_EXERCISE_.
For the string "obtain", count the lines in the records below that contain it. Answer with that number alone.

Records from a data source:

theorem Mid.controlHandled {s : State} (h : Mid s) {D k} (hp : s.rxs.phase = .ctrl)
    (hh : s.rxs.hcnt = 0 ∧ s.rxs.hneed = 0) (hv : s.hdr.valid = true) (hk : s.hdr.opcode = 0x9#4 → k = s.hdr.rem.toNat) :
    (s.controlHandled D k).Inv := by
  unfold State.controlHandled
  split
  · next hf => exact h.rxFault _ (rxmaskFault_ne hf)
  · next hf =>
    have hb := rxmaskFault_none hf
    have hm := h.rxmaskApply (A := D) (o := 0) (n := k) hb.2.2
    simp only
    split
    · exact hm.closeReceived (by simpa using hh) _
    · split
      · next ho =>
        simp only [rxmaskApply_hdr] at ho
        refine hm.pongEcho (by simpa using hp) (by simpa using hh) (by simpa using hv) (by simpa using ho) ?_
        have := hk ho; subst this; simp
      · exact hm.pongHandled _

theorem controlSlice_some {op : BitVec 4} {D} (h : controlSlice op = some D) :
    opClass op = .control := by
  unfold controlSlice at h
  split at h
  · next ho => subst ho; rfl
  · split at h
    · next ho => subst ho; rfl
    · split at h
      · next ho => subst ho; rfl
      · cases h

theorem controlCount_ping {op : BitVec 4} (h : op = 0x9#4) {len : Nat} (hl : len ≤ 125) : controlCount op len = len := by
  subst h; simp [controlCount, Config.ctrlMax, hl]

theorem Mid.enterControl {s : State} (h : Mid s) (hh : s.rxs.hcnt = 0 ∧ s.rxs.hneed = 0) (hv : s.hdr.valid = true)
    (hr : s.hdr.rem = s.hdr.len) : s.enterControl.Inv := by
  have hm : Mid { s with rxs := { s.rxs with phase := .ctrl } } :=
    h.of_eq rfl h.hdr ⟨rfl, rfl, h.busy⟩ rfl rfl h.memWf h.inside
  unfold State.enterControl
  simp only
  split
  · exact hm.rxFault _ (by decide)
  · next D hD =>
    have hc := controlSlice_some hD
    have h125 := ((h.hdr hv).2.2.1 hc).2
    split
    · next h0 =>
      refine hm.controlHandled rfl hh hv fun ho => ?_
      rw [controlCount_ping ho h125] at h0
      show 0 = s.hdr.rem.toNat
      rw [hr, h0]
    · next h0 =>
      exact
        { hdr := h.hdr
          fault := by simp [FaultInv, h.nofault]
          data := by simp
          dropped := by simp
          job := by
            simp only [JobInv, h.busy, hh, hv, hc, hr, true_and]
            exact Nat.pos_of_ne_zero h0
          pending := h.pending, sizes := h.sizes, memWf := h.memWf, inside := h.inside }

theorem Mid.dispatchFrame {s : State} (h : Mid s) (op f) : (s.dispatchFrame op f).Inv := by
  unfold State.dispatchFrame
  split
  · exact h.rxFault _ (by decide)
  · split
    · next hf => exact h.rxFault _ (headerFault_ne hf)
    · next hf =>
      have hm : Mid (s.headerAccepted op f) :=
        h.of_eq rfl (HdrInv.loadHeader hf) ⟨rfl, rfl, h.busy⟩ rfl rfl h.memWf h.inside
      split
      · exact
          { hdr := hm.hdr
            fault := by simp [FaultInv, State.dataHeader, hm.nofault]
            data := fun _ => rfl
            dropped := by simp [State.dataHeader]
            job := by simp [JobInv, State.dataHeader]; exact ⟨rfl, rfl⟩
            pending := hm.pending, sizes := hm.sizes, memWf := hm.memWf, inside := hm.inside }
      · exact hm.enterControl ⟨rfl, rfl⟩ rfl rfl
      · exact h.rxFault _ (by decide)

/-- Every frame header ends in the dispatch step. -/
theorem exec_frameInstr (op : BitVec 4) (f : FrameHdr) (s : State) :
    exec (frameInstr op f) s = .next (s.dispatchFrame op f) := by
  have : ∀ n : Fin 16, exec (frameInstr (BitVec.ofFin n) f) s = .next (s.dispatchFrame (BitVec.ofFin n) f) := by
    intro n; fin_cases n <;> rfl
  exact this op.toFin
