-- ==== Sys2Proof/Laws/Frame.lean ====
section
/-! SUPPORT. What the receive path leaves alone: configuration, permit, outbound stream, and the growing outputs. -/
namespace Sys2Proof.Machine

open Sys2Proof

/-- What no internal operation touches, and the outputs it may add to. -/
structure Fr (s t : State) : Prop where
  cfg : t.cfg = s.cfg
  sizes : t.sizes = s.sizes
  permit : t.permit = s.permit
  txOut : t.txOut = s.txOut
  events : s.events <+: t.events
  results : s.results <+: t.results
  hostResults : t.hostResults = s.hostResults

theorem Fr.refl (s : State) : Fr s s := ⟨rfl, rfl, rfl, rfl, List.prefix_rfl, List.prefix_rfl, rfl⟩

theorem Fr.trans {s t u : State} (h : Fr s t) (g : Fr t u) : Fr s u :=
  ⟨g.1.trans h.1, g.2.trans h.2, g.3.trans h.3, g.4.trans h.4, h.5.trans g.5, h.6.trans g.6,
   g.7.trans h.7⟩

theorem Fr.of_eq {s t : State} (h1 : t.cfg = s.cfg) (h2 : t.sizes = s.sizes) (h3 : t.permit = s.permit) (h4 : t.txOut = s.txOut)
    (h5 : t.events = s.events) (h6 : t.results = s.results) (h7 : t.hostResults = s.hostResults) : Fr s t :=
  ⟨h1, h2, h3, h4, by rw [h5], by rw [h6], h7⟩

theorem Fr.complete {s t : State} (h : Fr s t) (a c r) : Fr s (t.complete a c r) :=
  h.trans ⟨rfl, rfl, rfl, rfl, List.prefix_rfl, by simp, rfl⟩

theorem Fr.emitEvent {s t : State} (h : Fr s t) (e) : Fr s (t.emitEvent e) :=
  h.trans ⟨rfl, rfl, rfl, rfl, by simp, List.prefix_rfl, rfl⟩

theorem Fr.dropHeader {s t : State} (h : Fr s t) : Fr s t.dropHeader := h.trans (.of_eq rfl rfl rfl rfl rfl rfl rfl)

theorem Fr.memWrite {s t : State} (h : Fr s t) (A o bs) : Fr s (t.memWrite A o bs) := h.trans (.of_eq rfl rfl rfl rfl rfl rfl rfl)

theorem Fr.rxmaskApply {s t : State} (h : Fr s t) (A o n) : Fr s (t.rxmaskApply A o n) := h.trans (.of_eq rfl rfl rfl rfl rfl rfl rfl)

theorem Fr.rxFault {s t : State} (h : Fr s t) (cmd c) : Fr s (t.rxFault cmd c) := by
  unfold State.rxFault
  refine Fr.complete (Fr.emitEvent (Fr.dropHeader ?_) _) _ _ _
  exact h.trans (.of_eq rfl rfl rfl rfl rfl rfl rfl)

theorem Fr.nextHeader {s t : State} (h : Fr s t) : Fr s t.nextHeader := h.trans (.of_eq rfl rfl rfl rfl rfl rfl rfl)

theorem Fr.pingHandled {s t : State} (h : Fr s t) : Fr s t.pingHandled := (((h.emitEvent _).dropHeader).emitEvent _).nextHeader

theorem Fr.pongHandled {s t : State} (h : Fr s t) (k) : Fr s (t.pongHandled k) := (((h.emitEvent _).dropHeader).emitEvent _).nextHeader

theorem Fr.closeReceived {s t : State} (h : Fr s t) (c) : Fr s (t.closeReceived c) := by
  unfold State.closeReceived
  refine Fr.complete (Fr.emitEvent (Fr.emitEvent ?_ _) _) _ _ _
  exact h.trans (.of_eq rfl rfl rfl rfl rfl rfl rfl)

theorem Fr.prepareApply {s t : State} (h : Fr s t) (a len fin sent op ext) : Fr s (t.prepareApply a len fin sent op ext) := by
  refine h.trans ?_
  unfold State.prepareApply
  simp only [State.prepareHeader]
  cases t.cfg.maskOut <;> exact .of_eq rfl rfl rfl rfl rfl rfl rfl

theorem Fr.pongEcho {s t : State} (h : Fr s t) (k) : Fr s (t.pongEcho k) := by
  unfold State.pongEcho
  split
  · exact h.pingHandled
  split
  · exact h.pingHandled
  · simp only
    split
    · exact (h.memWrite _ _ _).pingHandled
    · exact ((h.memWrite _ _ _).prepareApply _ _ _ _ _ _).trans (.of_eq rfl rfl rfl rfl rfl rfl rfl)

theorem Fr.controlHandled {s t : State} (h : Fr s t) (D k) : Fr s (t.controlHandled D k) := by
  unfold State.controlHandled
  split
  · exact h.rxFault _ _
  · simp only
    split
    · exact (h.rxmaskApply _ _ _).closeReceived _
    · split
      · exact (h.rxmaskApply _ _ _).pongEcho _
      · exact (h.rxmaskApply _ _ _).pongHandled _

theorem Fr.enterControl {s t : State} (h : Fr s t) : Fr s t.enterControl := by
  have h' : Fr s { t with rxs := { t.rxs with phase := .ctrl } } := h.trans (.of_eq rfl rfl rfl rfl rfl rfl rfl)
  unfold State.enterControl
  simp only
  split
  · exact h'.rxFault _ _
  · split
    · exact h'.controlHandled _ _
    · exact h'.trans (.of_eq rfl rfl rfl rfl rfl rfl rfl)

theorem Fr.headerAccepted {s t : State} (h : Fr s t) (op f) : Fr s (t.headerAccepted op f) :=
  (Fr.emitEvent (h.trans (.of_eq rfl rfl rfl rfl rfl rfl rfl)) _).trans (.of_eq rfl rfl rfl rfl rfl rfl rfl)

theorem Fr.dispatchFrame {s t : State} (h : Fr s t) (op f) : Fr s (t.dispatchFrame op f) := by
  unfold State.dispatchFrame
  split
  · exact h.rxFault _ _
  · split
    · exact h.rxFault _ _
    · split
      · refine Fr.complete ?_ _ _ _
        exact (h.headerAccepted _ _).trans (.of_eq rfl rfl rfl rfl rfl rfl rfl)
      · exact (h.headerAccepted _ _).enterControl
      · exact h.rxFault _ _

theorem Fr.awaitNoBytes {s t : State} (h : Fr s t) (r) : Fr s (t.awaitNoBytes r) := by
  unfold State.awaitNoBytes
  split
  · exact h
  · split
    · refine Fr.complete ?_ _ _ _
      exact h.trans (.of_eq rfl rfl rfl rfl rfl rfl rfl)
    · exact h.rxFault _ _
  · exact h.rxFault _ _
  · split
    · refine Fr.complete ?_ _ _ _
      exact h.trans (.of_eq rfl rfl rfl rfl rfl rfl rfl)
    · exact h.rxFault _ _

theorem Fr.recvNoBytes {s t : State} (h : Fr s t) (r) : Fr s (t.recvNoBytes r) := by
  unfold State.recvNoBytes
  split
  · exact h
  all_goals exact h.rxFault _ _

theorem Fr.recvBytes {s t : State} (h : Fr s t) (a bs) : Fr s (t.recvBytes a bs) := by
  unfold State.recvBytes
  split
  · exact h.rxFault _ _
  · simp only
    refine Fr.complete ?_ _ _ _
    exact ((h.memWrite a.region a.off bs).rxmaskApply a.region a.off bs.length).trans
      (.of_eq rfl rfl rfl rfl rfl rfl rfl)

theorem Fr.recvStep (s : State) (a len) : Fr s (s.recvStep a len) := by
  unfold State.recvStep
  split
  · exact .refl _
  · refine Fr.recvBytes ?_ _ _; exact .of_eq rfl rfl rfl rfl rfl rfl rfl
  · refine Fr.recvNoBytes ?_ _; exact .of_eq rfl rfl rfl rfl rfl rfl rfl

theorem Fr.controlStep (s : State) (got) : Fr s (s.controlStep got) := by
  unfold State.controlStep
  split
  · exact (Fr.refl _).rxFault _ _
  · simp only
    split
    · exact .refl _
    · have h : ∀ q, Fr s { s with rxIn := q } := fun q => .of_eq rfl rfl rfl rfl rfl rfl rfl
      split
      · exact (h _).rxFault _ _
      · split
        · exact ((h _).memWrite _ _ _).controlHandled _ _
        · exact .of_eq rfl rfl rfl rfl rfl rfl rfl
    · refine Fr.awaitNoBytes ?_ _; exact .of_eq rfl rfl rfl rfl rfl rfl rfl

theorem Fr.headerStep {s t : State} (ht : s.headerStep = .next t) : Fr s t := by
  unfold State.headerStep at ht
  split at ht
  · cases ht; exact .refl _
  · simp only at ht
    have h : ∀ q, Fr s { s with rxIn := q } := fun q => .of_eq rfl rfl rfl rfl rfl rfl rfl
    split at ht
    · cases ht; exact (h _).rxFault _ _
    · have h2 : ∀ q bs, Fr s (State.headerStored { s with rxIn := q } bs) := by
        intro q bs
        unfold State.headerStored
        simp only
        split <;> exact .of_eq rfl rfl rfl rfl rfl rfl rfl
      split at ht
      · unfold State.fetchHeader at ht
        split at ht
        · cases ht; exact (h2 _ _).rxFault _ _
        · next hd =>
          obtain ⟨op, f, rfl⟩ := decode_header hd
          rw [exec_frameInstr] at ht
          cases ht; exact (h2 _ _).dispatchFrame _ _
      · cases ht; exact h2 _ _
  · cases ht; refine Fr.awaitNoBytes ?_ _; exact .of_eq rfl rfl rfl rfl rfl rfl rfl

/-! ### Turns that leave the receive path alone -/

theorem pendingStep_rx (s : State) (k) : (s.pendingStep k).hdr = s.hdr ∧ (s.pendingStep k).rxs = s.rxs := by
  unfold State.pendingStep
  split
  · exact ⟨rfl, rfl⟩
  · split
    · exact ⟨rfl, rfl⟩
    · next h => have := sendStep_more h; exact ⟨this.2.1, this.2.2.1⟩
    · next h => have := sendStep_done h; exact ⟨this.2.1, this.2.2.1⟩
  · split <;> exact ⟨rfl, rfl⟩

theorem giveUpStep_rx (s : State) (k) : (s.giveUpStep k).hdr = s.hdr ∧ (s.giveUpStep k).rxs = s.rxs := by
  unfold State.giveUpStep
  split
  · exact ⟨rfl, rfl⟩
  · split
    · split <;> exact ⟨rfl, rfl⟩
    · exact ⟨rfl, rfl⟩

/-- PREPARE and the receive path. -/
theorem execPrepare_rx {s v : State} {p len fin sent op ext} (h : exec (.prepare p len fin sent op ext) s = .next v) :
    v.hdr = s.hdr ∧ v.rxs = s.rxs := by
  change execPrepare _ _ _ _ _ _ _ = _ at h
  unfold execPrepare at h
  split at h; · cases h; exact ⟨rfl, rfl⟩
  split at h; · cases h; exact ⟨rfl, rfl⟩
  cases h
  constructor
  · show (State.prepareApply _ _ _ _ _ _ _).hdr = _
    unfold State.prepareApply; simp only [State.prepareHeader]
    cases s.cfg.maskOut <;> rfl
  · show (State.prepareApply _ _ _ _ _ _ _).rxs = _
    rw [prepareApply_rxs]

/-- A turn that is no step of the receive command in progress and no command keeps header and receive status. -/
theorem runTurn_other {s t : State} {tn : Turn} (ht : s.runTurn tn = .next t) (h1 : tn ≠ .rx) (h2 : ∀ a c, tn ≠ .command a c) :
    t.hdr = s.hdr ∧ t.rxs = s.rxs := by
  unfold State.runTurn at ht
  split at ht
  · exact absurd rfl (h2 _ _)
  · exact absurd rfl h1
  · cases ht; exact pendingStep_rx s _
  · cases ht; exact giveUpStep_rx s _
  · cases ht
    obtain ⟨m, r, e⟩ := hostWrites_eq s ‹_› ‹_›
    rw [e]; exact ⟨rfl, rfl⟩
  · cases ht
    obtain ⟨z, m, r, e, h3⟩ := hostGives_eq s ‹_› ‹_›
    rw [e]; exact ⟨rfl, rfl⟩
  · obtain ⟨v, ts', hv, rfl⟩ := prepareAndSend_eq ht
    have := execPrepare_rx hv; exact this
  · cases ht
    obtain ⟨m, r, ts', e⟩ := pingFrame_eq s ‹_› ‹_›
    rw [e]; exact ⟨rfl, rfl⟩
  all_goals cases ht; exact ⟨rfl, rfl⟩

end Sys2Proof.Machine
end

_SOLUTION_.
5